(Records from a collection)
-----
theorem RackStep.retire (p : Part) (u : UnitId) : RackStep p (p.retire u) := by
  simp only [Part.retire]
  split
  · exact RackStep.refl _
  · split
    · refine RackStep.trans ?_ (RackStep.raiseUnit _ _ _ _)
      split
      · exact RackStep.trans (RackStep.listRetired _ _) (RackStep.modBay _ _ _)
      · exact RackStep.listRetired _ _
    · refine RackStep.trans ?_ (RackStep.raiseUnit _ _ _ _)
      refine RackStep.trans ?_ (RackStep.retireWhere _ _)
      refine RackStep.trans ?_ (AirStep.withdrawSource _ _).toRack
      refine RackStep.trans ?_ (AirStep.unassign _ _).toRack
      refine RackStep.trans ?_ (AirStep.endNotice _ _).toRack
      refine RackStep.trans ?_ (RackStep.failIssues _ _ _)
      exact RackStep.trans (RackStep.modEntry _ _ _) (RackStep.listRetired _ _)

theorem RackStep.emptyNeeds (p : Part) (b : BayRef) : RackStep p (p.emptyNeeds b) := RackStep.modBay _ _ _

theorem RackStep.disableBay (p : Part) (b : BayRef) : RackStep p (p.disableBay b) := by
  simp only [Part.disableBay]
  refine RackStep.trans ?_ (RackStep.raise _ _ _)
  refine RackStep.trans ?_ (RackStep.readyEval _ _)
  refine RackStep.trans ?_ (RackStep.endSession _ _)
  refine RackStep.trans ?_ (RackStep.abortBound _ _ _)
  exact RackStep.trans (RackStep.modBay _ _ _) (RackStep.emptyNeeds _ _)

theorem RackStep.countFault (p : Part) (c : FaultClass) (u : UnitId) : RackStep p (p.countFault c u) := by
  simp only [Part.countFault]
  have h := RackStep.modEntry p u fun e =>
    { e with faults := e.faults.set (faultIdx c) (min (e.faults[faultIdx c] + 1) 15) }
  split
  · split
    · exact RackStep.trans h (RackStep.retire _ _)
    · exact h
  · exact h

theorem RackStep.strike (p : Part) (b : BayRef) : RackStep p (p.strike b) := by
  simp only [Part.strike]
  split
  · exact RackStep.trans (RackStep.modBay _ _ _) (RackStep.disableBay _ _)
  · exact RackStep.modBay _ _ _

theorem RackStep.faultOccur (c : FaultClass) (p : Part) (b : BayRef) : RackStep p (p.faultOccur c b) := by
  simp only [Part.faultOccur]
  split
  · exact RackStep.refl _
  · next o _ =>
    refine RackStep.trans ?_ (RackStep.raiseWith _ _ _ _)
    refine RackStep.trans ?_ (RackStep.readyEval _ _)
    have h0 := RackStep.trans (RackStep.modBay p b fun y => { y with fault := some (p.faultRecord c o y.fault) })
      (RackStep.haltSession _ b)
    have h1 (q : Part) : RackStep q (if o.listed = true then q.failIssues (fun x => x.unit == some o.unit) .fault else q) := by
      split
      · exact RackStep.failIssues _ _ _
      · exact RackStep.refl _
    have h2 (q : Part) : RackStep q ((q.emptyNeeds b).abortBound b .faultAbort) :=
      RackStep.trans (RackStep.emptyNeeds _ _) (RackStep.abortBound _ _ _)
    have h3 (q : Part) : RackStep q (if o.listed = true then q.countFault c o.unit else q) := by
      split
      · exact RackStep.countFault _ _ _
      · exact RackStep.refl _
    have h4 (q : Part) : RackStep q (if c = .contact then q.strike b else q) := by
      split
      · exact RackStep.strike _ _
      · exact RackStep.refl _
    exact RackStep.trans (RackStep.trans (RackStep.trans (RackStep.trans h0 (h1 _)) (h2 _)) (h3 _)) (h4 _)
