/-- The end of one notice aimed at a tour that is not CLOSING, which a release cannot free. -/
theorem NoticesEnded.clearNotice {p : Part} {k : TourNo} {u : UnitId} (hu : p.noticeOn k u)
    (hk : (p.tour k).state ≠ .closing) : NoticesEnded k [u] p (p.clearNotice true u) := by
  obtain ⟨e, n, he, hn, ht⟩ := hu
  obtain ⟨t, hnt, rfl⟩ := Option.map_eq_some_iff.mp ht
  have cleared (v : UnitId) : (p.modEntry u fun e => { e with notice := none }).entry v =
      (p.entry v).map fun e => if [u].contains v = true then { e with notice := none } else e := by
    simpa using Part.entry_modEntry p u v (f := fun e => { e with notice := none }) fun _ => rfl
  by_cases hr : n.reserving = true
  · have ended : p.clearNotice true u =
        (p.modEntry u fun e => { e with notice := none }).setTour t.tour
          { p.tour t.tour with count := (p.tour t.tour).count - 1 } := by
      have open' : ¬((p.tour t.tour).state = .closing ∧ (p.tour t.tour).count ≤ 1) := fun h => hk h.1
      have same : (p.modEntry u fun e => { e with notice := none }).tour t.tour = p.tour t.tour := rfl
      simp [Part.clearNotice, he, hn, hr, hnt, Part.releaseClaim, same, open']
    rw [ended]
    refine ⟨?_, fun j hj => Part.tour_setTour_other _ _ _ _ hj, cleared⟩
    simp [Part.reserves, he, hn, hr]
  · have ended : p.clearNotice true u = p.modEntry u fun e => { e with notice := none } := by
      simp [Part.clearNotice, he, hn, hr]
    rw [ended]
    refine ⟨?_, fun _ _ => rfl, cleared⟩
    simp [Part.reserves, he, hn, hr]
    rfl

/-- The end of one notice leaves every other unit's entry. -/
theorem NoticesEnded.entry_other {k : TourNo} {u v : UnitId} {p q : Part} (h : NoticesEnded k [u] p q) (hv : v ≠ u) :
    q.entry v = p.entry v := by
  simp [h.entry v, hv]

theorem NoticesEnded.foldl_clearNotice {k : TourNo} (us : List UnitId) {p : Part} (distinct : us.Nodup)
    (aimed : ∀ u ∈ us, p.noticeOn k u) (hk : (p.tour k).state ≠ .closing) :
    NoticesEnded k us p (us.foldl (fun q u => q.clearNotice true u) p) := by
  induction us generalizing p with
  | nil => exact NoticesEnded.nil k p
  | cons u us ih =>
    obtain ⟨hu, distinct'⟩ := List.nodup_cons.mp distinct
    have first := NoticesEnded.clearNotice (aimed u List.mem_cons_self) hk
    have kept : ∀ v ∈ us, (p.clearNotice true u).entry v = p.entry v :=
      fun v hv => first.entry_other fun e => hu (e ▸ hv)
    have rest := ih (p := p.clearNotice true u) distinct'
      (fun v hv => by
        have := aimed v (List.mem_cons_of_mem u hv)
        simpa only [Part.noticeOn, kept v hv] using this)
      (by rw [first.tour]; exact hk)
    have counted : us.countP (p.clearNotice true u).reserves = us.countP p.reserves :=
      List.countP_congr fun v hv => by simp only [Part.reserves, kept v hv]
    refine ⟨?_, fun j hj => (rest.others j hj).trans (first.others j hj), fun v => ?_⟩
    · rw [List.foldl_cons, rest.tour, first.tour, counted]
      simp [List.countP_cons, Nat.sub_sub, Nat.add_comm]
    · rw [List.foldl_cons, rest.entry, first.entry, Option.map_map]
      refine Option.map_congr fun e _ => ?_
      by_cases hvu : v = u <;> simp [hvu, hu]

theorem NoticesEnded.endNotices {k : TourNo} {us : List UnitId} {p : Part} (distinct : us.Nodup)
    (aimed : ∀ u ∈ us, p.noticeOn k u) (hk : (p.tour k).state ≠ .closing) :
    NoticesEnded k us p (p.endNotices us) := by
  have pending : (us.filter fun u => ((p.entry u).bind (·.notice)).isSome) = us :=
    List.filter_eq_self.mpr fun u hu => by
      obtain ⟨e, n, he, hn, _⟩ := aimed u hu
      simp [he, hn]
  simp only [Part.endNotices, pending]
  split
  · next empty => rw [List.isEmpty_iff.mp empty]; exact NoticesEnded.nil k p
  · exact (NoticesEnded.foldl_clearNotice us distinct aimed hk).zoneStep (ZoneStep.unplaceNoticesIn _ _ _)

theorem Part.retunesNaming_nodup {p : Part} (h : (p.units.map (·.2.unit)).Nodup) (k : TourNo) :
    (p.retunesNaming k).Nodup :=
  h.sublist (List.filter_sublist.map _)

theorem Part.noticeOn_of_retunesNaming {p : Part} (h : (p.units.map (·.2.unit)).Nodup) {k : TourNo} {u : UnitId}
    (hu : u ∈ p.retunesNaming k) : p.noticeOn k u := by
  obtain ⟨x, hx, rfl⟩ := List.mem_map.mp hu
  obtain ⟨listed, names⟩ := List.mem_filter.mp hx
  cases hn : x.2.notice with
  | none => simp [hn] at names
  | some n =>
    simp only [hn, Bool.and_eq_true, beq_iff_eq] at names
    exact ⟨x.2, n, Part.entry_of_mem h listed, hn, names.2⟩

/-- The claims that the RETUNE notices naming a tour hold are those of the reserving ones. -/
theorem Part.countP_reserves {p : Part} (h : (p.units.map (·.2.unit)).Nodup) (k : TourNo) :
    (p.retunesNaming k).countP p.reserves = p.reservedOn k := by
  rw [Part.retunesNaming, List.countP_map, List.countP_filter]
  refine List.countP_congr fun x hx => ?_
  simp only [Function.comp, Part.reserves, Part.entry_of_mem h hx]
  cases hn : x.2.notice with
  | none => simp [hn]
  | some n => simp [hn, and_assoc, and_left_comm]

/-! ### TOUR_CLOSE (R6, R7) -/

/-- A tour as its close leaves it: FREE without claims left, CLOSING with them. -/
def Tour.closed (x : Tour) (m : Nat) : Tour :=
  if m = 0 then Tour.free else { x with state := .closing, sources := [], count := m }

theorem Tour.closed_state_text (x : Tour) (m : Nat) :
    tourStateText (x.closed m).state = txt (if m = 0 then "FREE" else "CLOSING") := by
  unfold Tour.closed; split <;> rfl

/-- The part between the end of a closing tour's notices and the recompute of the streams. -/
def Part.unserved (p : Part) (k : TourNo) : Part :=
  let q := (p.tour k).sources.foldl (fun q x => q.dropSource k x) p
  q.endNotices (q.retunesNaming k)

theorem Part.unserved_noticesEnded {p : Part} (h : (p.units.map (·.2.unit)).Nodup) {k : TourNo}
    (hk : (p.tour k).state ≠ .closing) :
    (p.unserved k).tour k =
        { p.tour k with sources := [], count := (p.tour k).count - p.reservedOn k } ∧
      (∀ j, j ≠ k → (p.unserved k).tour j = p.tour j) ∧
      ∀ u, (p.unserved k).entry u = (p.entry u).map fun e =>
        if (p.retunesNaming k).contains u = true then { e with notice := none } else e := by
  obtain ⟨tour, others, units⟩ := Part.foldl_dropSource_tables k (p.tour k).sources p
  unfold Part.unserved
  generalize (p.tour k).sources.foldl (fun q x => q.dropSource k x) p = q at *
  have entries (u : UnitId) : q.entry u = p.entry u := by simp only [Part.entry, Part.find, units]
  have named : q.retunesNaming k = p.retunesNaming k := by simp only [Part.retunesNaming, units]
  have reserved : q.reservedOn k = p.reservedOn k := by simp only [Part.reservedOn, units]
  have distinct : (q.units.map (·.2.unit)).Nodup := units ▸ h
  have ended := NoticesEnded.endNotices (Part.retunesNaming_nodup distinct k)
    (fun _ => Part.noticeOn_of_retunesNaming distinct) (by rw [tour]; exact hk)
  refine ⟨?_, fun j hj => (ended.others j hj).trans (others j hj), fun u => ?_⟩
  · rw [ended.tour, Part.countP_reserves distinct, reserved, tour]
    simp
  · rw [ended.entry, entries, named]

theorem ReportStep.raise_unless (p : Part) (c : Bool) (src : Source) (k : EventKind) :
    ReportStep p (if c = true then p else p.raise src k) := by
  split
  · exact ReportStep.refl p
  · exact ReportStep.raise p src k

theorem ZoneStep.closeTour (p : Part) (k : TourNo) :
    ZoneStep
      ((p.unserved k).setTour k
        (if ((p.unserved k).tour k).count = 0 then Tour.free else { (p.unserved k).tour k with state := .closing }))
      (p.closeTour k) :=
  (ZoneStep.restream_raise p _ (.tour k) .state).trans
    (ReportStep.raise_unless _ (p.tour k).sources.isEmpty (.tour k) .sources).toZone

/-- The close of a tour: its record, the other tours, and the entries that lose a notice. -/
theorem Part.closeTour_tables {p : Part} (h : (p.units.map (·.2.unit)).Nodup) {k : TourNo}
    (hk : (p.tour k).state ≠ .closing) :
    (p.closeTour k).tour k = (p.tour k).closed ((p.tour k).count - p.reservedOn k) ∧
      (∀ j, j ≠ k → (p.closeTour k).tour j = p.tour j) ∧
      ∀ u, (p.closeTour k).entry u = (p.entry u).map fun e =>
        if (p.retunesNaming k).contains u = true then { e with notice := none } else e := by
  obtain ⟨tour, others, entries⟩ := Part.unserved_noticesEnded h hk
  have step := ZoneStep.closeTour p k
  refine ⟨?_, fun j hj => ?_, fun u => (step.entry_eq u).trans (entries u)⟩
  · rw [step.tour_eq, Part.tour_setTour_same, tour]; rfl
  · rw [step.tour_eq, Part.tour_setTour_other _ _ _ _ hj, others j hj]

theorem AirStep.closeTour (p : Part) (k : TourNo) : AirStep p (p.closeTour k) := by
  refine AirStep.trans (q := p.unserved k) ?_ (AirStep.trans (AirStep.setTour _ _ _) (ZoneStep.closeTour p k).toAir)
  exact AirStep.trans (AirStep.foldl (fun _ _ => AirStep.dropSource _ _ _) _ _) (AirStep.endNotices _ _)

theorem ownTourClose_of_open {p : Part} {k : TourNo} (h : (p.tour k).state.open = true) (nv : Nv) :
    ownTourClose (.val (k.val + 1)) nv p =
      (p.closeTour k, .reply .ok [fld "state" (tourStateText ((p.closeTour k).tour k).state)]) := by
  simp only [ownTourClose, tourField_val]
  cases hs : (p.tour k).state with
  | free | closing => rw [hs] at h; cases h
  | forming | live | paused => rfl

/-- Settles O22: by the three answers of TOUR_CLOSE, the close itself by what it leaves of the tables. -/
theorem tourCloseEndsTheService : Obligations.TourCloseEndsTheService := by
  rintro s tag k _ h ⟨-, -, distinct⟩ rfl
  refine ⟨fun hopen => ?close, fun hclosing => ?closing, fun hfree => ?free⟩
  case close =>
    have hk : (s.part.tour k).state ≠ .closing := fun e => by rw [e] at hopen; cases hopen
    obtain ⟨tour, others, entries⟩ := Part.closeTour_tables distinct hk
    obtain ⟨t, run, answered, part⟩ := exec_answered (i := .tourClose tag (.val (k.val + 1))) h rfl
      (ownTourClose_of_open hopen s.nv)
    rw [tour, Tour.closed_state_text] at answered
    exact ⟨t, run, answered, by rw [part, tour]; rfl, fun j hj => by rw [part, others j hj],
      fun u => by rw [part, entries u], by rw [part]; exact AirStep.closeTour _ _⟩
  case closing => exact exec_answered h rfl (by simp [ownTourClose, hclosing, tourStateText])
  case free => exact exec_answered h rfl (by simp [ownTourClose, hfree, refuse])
-----
• [Exercise goal] The lines to extract from the data above begin with the line containing "refine ⟨?_, fun j hj => ?_, fun" and end with the line containing "hj, others j hj]". Extract them exactly, including both.

• [Your solution]
  refine ⟨?_, fun j hj => ?_, fun u => (step.entry_eq u).trans (entries u)⟩
  · rw [step.tour_eq, Part.tour_setTour_same, tour]; rfl
  · rw [step.tour_eq, Part.tour_setTour_other _ _ _ _ hj, others j hj]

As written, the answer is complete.